= History of the Singapore Police Force =

The History of the Singapore Police Force is a long one, and in many ways, has paralleled the astronomical economic growth of the country the force is tasked to protect. From a staff of eleven men based in a simple attap hut, the force has grown to over 36,000 men and women, basing their operations from thirty-two neighbourhood police centres (NPCs), 60 neighbourhood police posts (NPPs), and various other land and marine establishments spread across the country.

==Early years==
The Singapore Police Force has a heritage almost as old as that of modern Singapore, having been formed in 1820 with a skeleton force of 11 men under the command of Francis James Bernard, son-in-law of William Farquhar. With no background nor knowledge on policing, Bernard had to work from scratch, as well as occasionally turning to Farquhar for help. In addition, he held multiple roles as magistrate, chief jailer, harbour master, marine storekeeper, as well as personal assistant to Farquhar.
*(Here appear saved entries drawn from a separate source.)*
/-- A task leaves its grid's unstarted teams, or its list. -/
def takeIdx (k : Nat) (rs : List (Nat × Nat)) : List (Nat × Nat) :=
  rs.flatMap fun r => if r.1 ≤ k ∧ k < r.1 + r.2 then [(r.1, k - r.1), (k + 1, r.1 + r.2 - (k + 1))].filter fun p => p.2 != 0 else [r]
def State.unlist (s : State) (sl die : Nat) (t : Task) (only : Option Nat) : State :=
  match only with
  | some cl => { s with lists := s.lists.set (listKey sl (12 * die + cl)) ((s.lists.get (listKey sl (12 * die + cl))).erase t) }
  | none => s
/-- ADDR, CLASS and DETAIL of a refused restore (R392): of the first page of the image that fails, where a page's failure was the cause. -/
def State.imgFault (s : State) (x : Team) : ImgErr → Nat × Nat × Nat
  | none => (0, 0, 0)
  | some (va, e) =>
    let low := (List.range (pageCount x.image (va + 1 - x.image))).findSome? fun n =>
      let va := (x.image / 2 ^ 14 + n) * 2 ^ 14
      match s.teamXlat x needRW va with
      | .error e => some (va, e.cls.code, e.detail)
      | .ok _ => none
    low.getD (va / 2 ^ 14 * 2 ^ 14, e.cls.code, e.detail)
/-- A refused restore (R392): the task is over and its grid fails. -/
def State.refuse (s : State) (t : Task) (only : Option Nat) (err : ImgErr) : State :=
  let gi := match t with | .fresh g _ => some g | .team k => (s.team? k).map fun (x : Team) => x.grid
  match gi.bind fun g => (s.grid? g).map fun x => (g, x) with
  | none => s
  | some (g, x) =>
    let tm : Team := match t with | .fresh _ k => x.team g k | .team k => (s.team? k).getD {}
    let f := s.imgFault tm err
    let s := (s.unlist x.slice x.die t only).failGrid g
      (some { kind := 1, src := x.qid, cls := f.2.1, addr := f.1, detail := f.2.2, image := tm.image, event := 4 })
    let s := match t with
      | .fresh .. => s
      | .team k =>
        let gs := g :: tm.also
        gs.foldl (fun s g => s.updGrid g fun x => { x with running := x.running - 1 }) { s with teams := s.teams.erase k }
    (g :: tm.also).foldl State.finishGrid s
/-- A team leaves the lists of its clusters. -/
def State.unrank (s : State) (t : Nat) : State :=
  { s with lists := s.lists.foldl (fun (m : SMap (List Task)) p => m.set p.1 (p.2.filter fun k => k != .team t)) s.lists,
           transit := s.transit.filter fun k => k.task != .team t }
/-- A task is started on a core. -/
def State.start (s : State) (t : Task) (x : Team) (only : Option Nat) (cl core : Nat) : State :=
  let s := s.unlist x.slice x.die t only
  match t with
  | .team k => s.settle k x cl core
  | .fresh g k =>
    let s := s.updGrid g fun y => { y with left := if only.isSome then y.left else takeIdx k y.left, listed := if only.isSome then y.listed - 1 else y.listed,
                                           running := y.running + 1 }
    match (if x.also.isEmpty then none else s.known x) with
    | some (t, _) => (s.unrank t).settle t x cl core
    | none => s.settle s.stamp x cl core

/-- TEAM_ADMIT (R398): the best-ranked waiting task that some core can hold; a refused one ends there. -/
def State.admitTask (s : State) (sl die : Nat) : List (List Nat × (Task × Option Nat)) → Option State
  | [] => none
  | (_, t, only) :: rest =>
    match s.fetchTask t with
    | (s', .error e) => some (s'.refuse t only e)
    | (s', .ok x) =>
      match s'.coreFor x sl die only with
      | some (cl, core) => some (s'.start t x only cl core)
      | none => s.admitTask sl die rest
/-- DEDUCED, log 35. -/
def execTeamAdmit (sl die : Nat) (s : State) : Host.Outcome State Fault Refusal :=
  eventOf "TEAM_ADMIT" (if s.halted sl then none else s.admitTask sl die (s.ranked sl die))

/-! ## Pre-emption (R400) -/

/-- Suspension of a team that leaves its list's cluster: a best-effort team becomes its oldest entry (R397). -/
def State.requeue (s : State) (t : Nat) : State :=
  match s.team? t with
  | none => s
  | some x =>
    if ((s.grid? x.grid).any fun g => !g.fallback && g.cls == 0) && !x.ending && !x.stopped && x.asleep.isNone then
      let k := listKey x.slice (12 * x.die + x.cluster)
      { s.setTeam t { x with aged := s.stamp } with lists := s.lists.set k (.team t :: s.lists.get k), stamp := s.stamp + 1 }
    else s
/-- Victims on a core for a rank: worst first, then most recently restored. -/
def State.victims (s : State) (die cl core sl : Nat) (r : List Nat) : List (List Nat × Nat × Team) :=
  let vs := (s.residents die cl core).filterMap fun p => match s.taskRank (.team p.1) with
    | some q => if p.2.slice == sl && lexLt (plainRank r) (plainRank q) then some (plainRank q, p.1, p.2) else none
    | none => none
  vs.foldl (fun l v =>
    let worse := fun (a b : List Nat × Nat × Team) => lexLt b.1 a.1 || (!lexLt a.1 b.1 && decide (b.2.2.restored < a.2.2.restored))
    (l.takeWhile fun a => !worse v a) ++ v :: l.dropWhile fun a => !worse v a) []
/-- The shortest prefix of the victims whose leaving makes room. -/
def enough (x : Team) (here : List (Nat × Team)) (vs : List (List Nat × Nat × Team)) : Option (List Nat) :=
  ((List.range (vs.length + 1)).map fun n => (vs.take n).map fun v => v.2.1).find? fun out =>
    roomFor x ((here.filter fun p => !out.contains p.1).map (·.2))
/-- TEAM_PREEMPT (R400) (DEDUCED, log 35). -/
def execTeamPreempt (sl die : Nat) (s : State) : Host.Outcome State Fault Refusal :=
  eventOf "TEAM_PREEMPT" do
    let (r, t, only) ← (s.ranked sl die).head?
    if r.headD 2 = 2 || s.halted sl then none
    else
      let x ← (s.fetchTask t).2.toOption
      if (s.coreFor x sl die only).isSome then none
      else
        let cands := (s.coresOf sl die).filterMap fun c =>
          let vs := s.victims die c.1 c.2 sl r
          match vs.head?, enough x (s.residents die c.1 c.2) vs with
          | some v, some out => if out.isEmpty then none else some (v, out)
          | _, _ => none
        let pick := cands.foldl (fun (m : Option ((List Nat × Nat × Team) × List Nat)) c => match m with
          | none => some c
          | some b => if lexLt b.1.1 c.1.1 || (!lexLt c.1.1 b.1.1 && decide (b.1.2.2.restored < c.1.2.2.restored)) then some c else some b) none
        let p ← pick
        some (p.2.foldl (fun s v => (s.suspend v).requeue v) s)

/-! ## Best-effort lists (R397, R323) -/

/-- DEPTH of a slice on a cluster: entries in transit count with the sender. -/
def State.depth (s : State) (sl clu : Nat) : Nat :=
  (s.lists.get (listKey sl clu)).length + (s.transit.filter fun t => t.slice == sl && t.src == clu).length
/-- Unstarted teams of best-effort grids enter the lists, in the order the grids were taken. -/
def State.placeTasks (s : State) (sl die : Nat) : Nat → State
  | 0 => s
  | n + 1 =>
    match (s.grids.filter fun p => p.2.slice == sl && p.2.die == die && p.2.cls == 0 && !p.2.fallback && !p.2.left.isEmpty).head? with
    | none => s
    | some (g, x) =>
      let cl := (s.clustersOf sl die).foldl (fun (m : Option Nat) c => match m with
        | none => some c
        | some b => if s.depth sl (12 * die + c) < s.depth sl (12 * die + b) then some c else some b) none
      match cl, x.left.head? with
      | some c, some r =>
        let k := listKey sl (12 * die + c)
        if 1024 ≤ s.depth sl (12 * die + c) then s
        else
          let s := s.updGrid g fun x => { x with left := takeIdx r.1 x.left, listed := x.listed + 1 }
          State.placeTasks { s with lists := s.lists.set k (s.lists.get k ++ [.fresh g r.1]) } sl die n
      | _, _ => s
/-- The choice of queue of R397: an aged head first, else the most entries. -/
def State.fillQueue (s : State) (sl die : Nat) : Option (Nat × Queue) :=
  let qs := (s.queues.filter fun p => p.1 / 4096 == sl && p.2.die == die && p.2.cls == 0 && !p.2.empty).map fun p => (p.1 % 4096, p.2)
  let age := (s.sdReg sl die 0x308).toNat % 65536
  let now := s.dieCount die
  let since := fun (q : Queue) => q.appended.headD now
  let old := qs.filter fun p => age != 0 && decide (age * 1024 ≤ now - since p.2)
  let n := fun (q : Queue) => (q.tail + 2 ^ 32 - q.head) % 2 ^ 32
  let least := fun (l : List (Nat × Queue)) (f : Nat × Queue → List Nat) =>
    l.foldl (fun (m : Option (Nat × Queue)) a => match m with | none => some a | some b => if lexLt (f a) (f b) then some a else some b) none
  if old.isEmpty then least qs fun p => [2 ^ 32 - n p.2, since p.2, p.1] else least old fun p => [since p.2, p.1]
/-- BEST_EFFORT_FILL (R397): one best-effort grid is taken while the lists run low; teams enter the lists as far as there is room. -/
def execBestEffortFill (sl die : Nat) (s : State) : Host.Outcome State Fault Refusal :=
  eventOf "BEST_EFFORT_FILL" (
    if s.halted sl then none
    else if s.grids.any fun p => p.2.slice == sl && p.2.die == die && p.2.cls == 0 && !p.2.fallback && !p.2.left.isEmpty then
      let s' := s.placeTasks sl die (1024 * 12)
      if s'.lists = s.lists then none else some s'
    else
      let entries := ((List.range 12).map fun cl => s.depth sl (12 * die + cl)).sum
      if 4 * (s.coresOf sl die).length ≤ entries || 1024 ≤ s.pending sl die then none
      else (s.fillQueue sl die).map fun q => (s.takeHead sl q.1 q.2).placeTasks sl die (1024 * 12))

/-- The nearest clusters of a ring of 12 on each side that hold a core of the slice. -/
def State.ringNeighbours (s : State) (sl die cl : Nat) : List Nat :=
  let has := fun c => c != cl && (s.clustersOf sl die).contains c
  let up := ((List.range 11).map fun k => (cl + k + 1) % 12).find? has
  let down := ((List.range 11).map fun k => (cl + 11 - k) % 12).find? has
  (up.toList ++ down.toList).eraseDups
/-- The push of one slice from one cluster (R323). -/
def State.exchange (s : State) (sl clu : Nat) : State :=
  let die := clu / 12
  let qx := (s.cluReg sl clu 0x200).toNat
  let d := s.depth sl clu
  let ok := (s.ringNeighbours sl die (clu % 12)).filter fun c => decide (s.depth sl (12 * die + c) + qx % 65536 < d)
  let pick := ok.foldl (fun (m : Option Nat) c => match m with
    | none => some c
    | some b =>
      let dc := s.depth sl (12 * die + c)
      let db := s.depth sl (12 * die + b)
      if dc < db || (dc == db && decide (b < c)) then some c else some b) none
  match pick with
  | some c =>
    if qx / 2 ^ 31 % 2 = 0 then s
    else
      let l := s.lists.get (listKey sl clu)
      let m := min (min ((d - s.depth sl (12 * die + c)) / 2) (qx / 65536 % 256)) l.length
      let moved := (l.drop (l.length - m)).reverse.map fun t => ({ slice := sl, src := clu, dst := 12 * die + c, task := t } : Transit)
      { s with lists := s.lists.set (listKey sl clu) (l.take (l.length - m)), transit := s.transit ++ moved }
  | none => s
/-- QUEUE_DEPTH_EXCHANGE (R323): a cluster pushes entries of every slice. -/
def execQueueDepthExchange (cl : Nat) (s : State) : Host.Outcome State Fault Refusal :=
  eventOf "QUEUE_DEPTH_EXCHANGE" (if 48 ≤ cl then none else some ((List.range 193).foldl (fun s sl => s.exchange sl cl) s))
/-- The task of a transit entry, as the row names it: team k of a grid, or the suspended team with that index. -/
def Task.named (s : State) (g k : Nat) : Task → Bool
  | .fresh a b => a == g && b == k
  | .team t => (s.team? t).any fun x => x.grid == g && x.idx == k
/-- An entry's age, the oldest first: a suspended team rejoined as the oldest entry, so the one that rejoined last stands before the others (R397). -/
def taskAge (s : State) : Task → List Nat
  | .fresh g k => match s.grid? g with | some x => [1, x.take, k] | none => [1]
  | .team t => match s.team? t with | some x => [0, 2 ^ 64 - x.aged] | none => [0]
def insertAge (s : State) (t : Task) : List Task → List Task
  | [] => [t]
  | a :: as => if lexLt (taskAge s t) (taskAge s a) then t :: a :: as else a :: insertAge s t as
/-- TRANSIT_ENTRY_RECEIVED (R323): the neighbour's list receives the entry, which keeps its age among the entries there. -/
def execTransitEntryReceived (gr k : Nat) (s : State) : Host.Outcome State Fault Refusal :=
  eventOf "TRANSIT_ENTRY_RECEIVED" do
    let e ← s.transit.find? fun t => t.task.named s gr k
    let key := listKey e.slice e.dst
    some { s with transit := s.transit.erase e, lists := s.lists.set key (insertAge s e.task (s.lists.get key)) }

/-! ## The end of a team (R206, R312, R391, R425) -/

/-- Nothing of the team is in flight: no operation, no call of it, none that the router holds or whose return is to commit (R312). -/
def State.quiet (s : State) (t : Nat) : Bool :=
  s.ops.all (fun o => o.team != t) && (s.calls.all fun c => c.team != t) && (s.team? t).all fun x => x.handed.isEmpty && x.returned.isEmpty
/-- DEDUCED, log 35. -/
def Team.ranOut (x : Team) : Bool := x.groups.all fun p => p.2.isOver
/-- A team that has run out, or whose grid was ended, ends: its lines are written back, each that can be, its image takes STATUS 3, and its stores
are published at `.slc` (R206, R207, R391) (DEDUCED, log 35). -/
def State.endTeam (s : State) (t : Nat) : Option State := do
  let x ← s.team? t
  if !s.quiet t || !(x.ending || (x.st == .resident && x.ranOut)) then none
  else
    let s := x.groups.foldl (fun s g => (s.flushTeam t g.1).publish t g.1 .slc .plain) s
    let s := ((s.gatherLines t).writeLines t).writeStatus x 3
    let gs := x.grid :: x.also
    let s := gs.foldl (fun (s : State) g => s.updGrid g fun g => { g with running := g.running - 1 }) s
    let s := { s.unrank t with teams := s.teams.erase t, stamp := s.stamp + 1 }
    some (gs.foldl State.finishGrid s)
Despite these constraints, Bernard managed to establish the force by recruiting a jemadar (Asian sergeant), eight peons (patrolmen), a jailer, and a Malay writer, kept in operation by a monthly budget of $300. It is likely that some of these men were recruited from amongst the Indian sepoys brought to the settlement by its founder, Sir Stamford Raffles. Manpower constraints meant that the men had to perform a wide range of roles, and required the help of headmen amongst the various ethnic communities to maintain orderliness on the streets, all the more possible as the communities lived in segregated areas around the city.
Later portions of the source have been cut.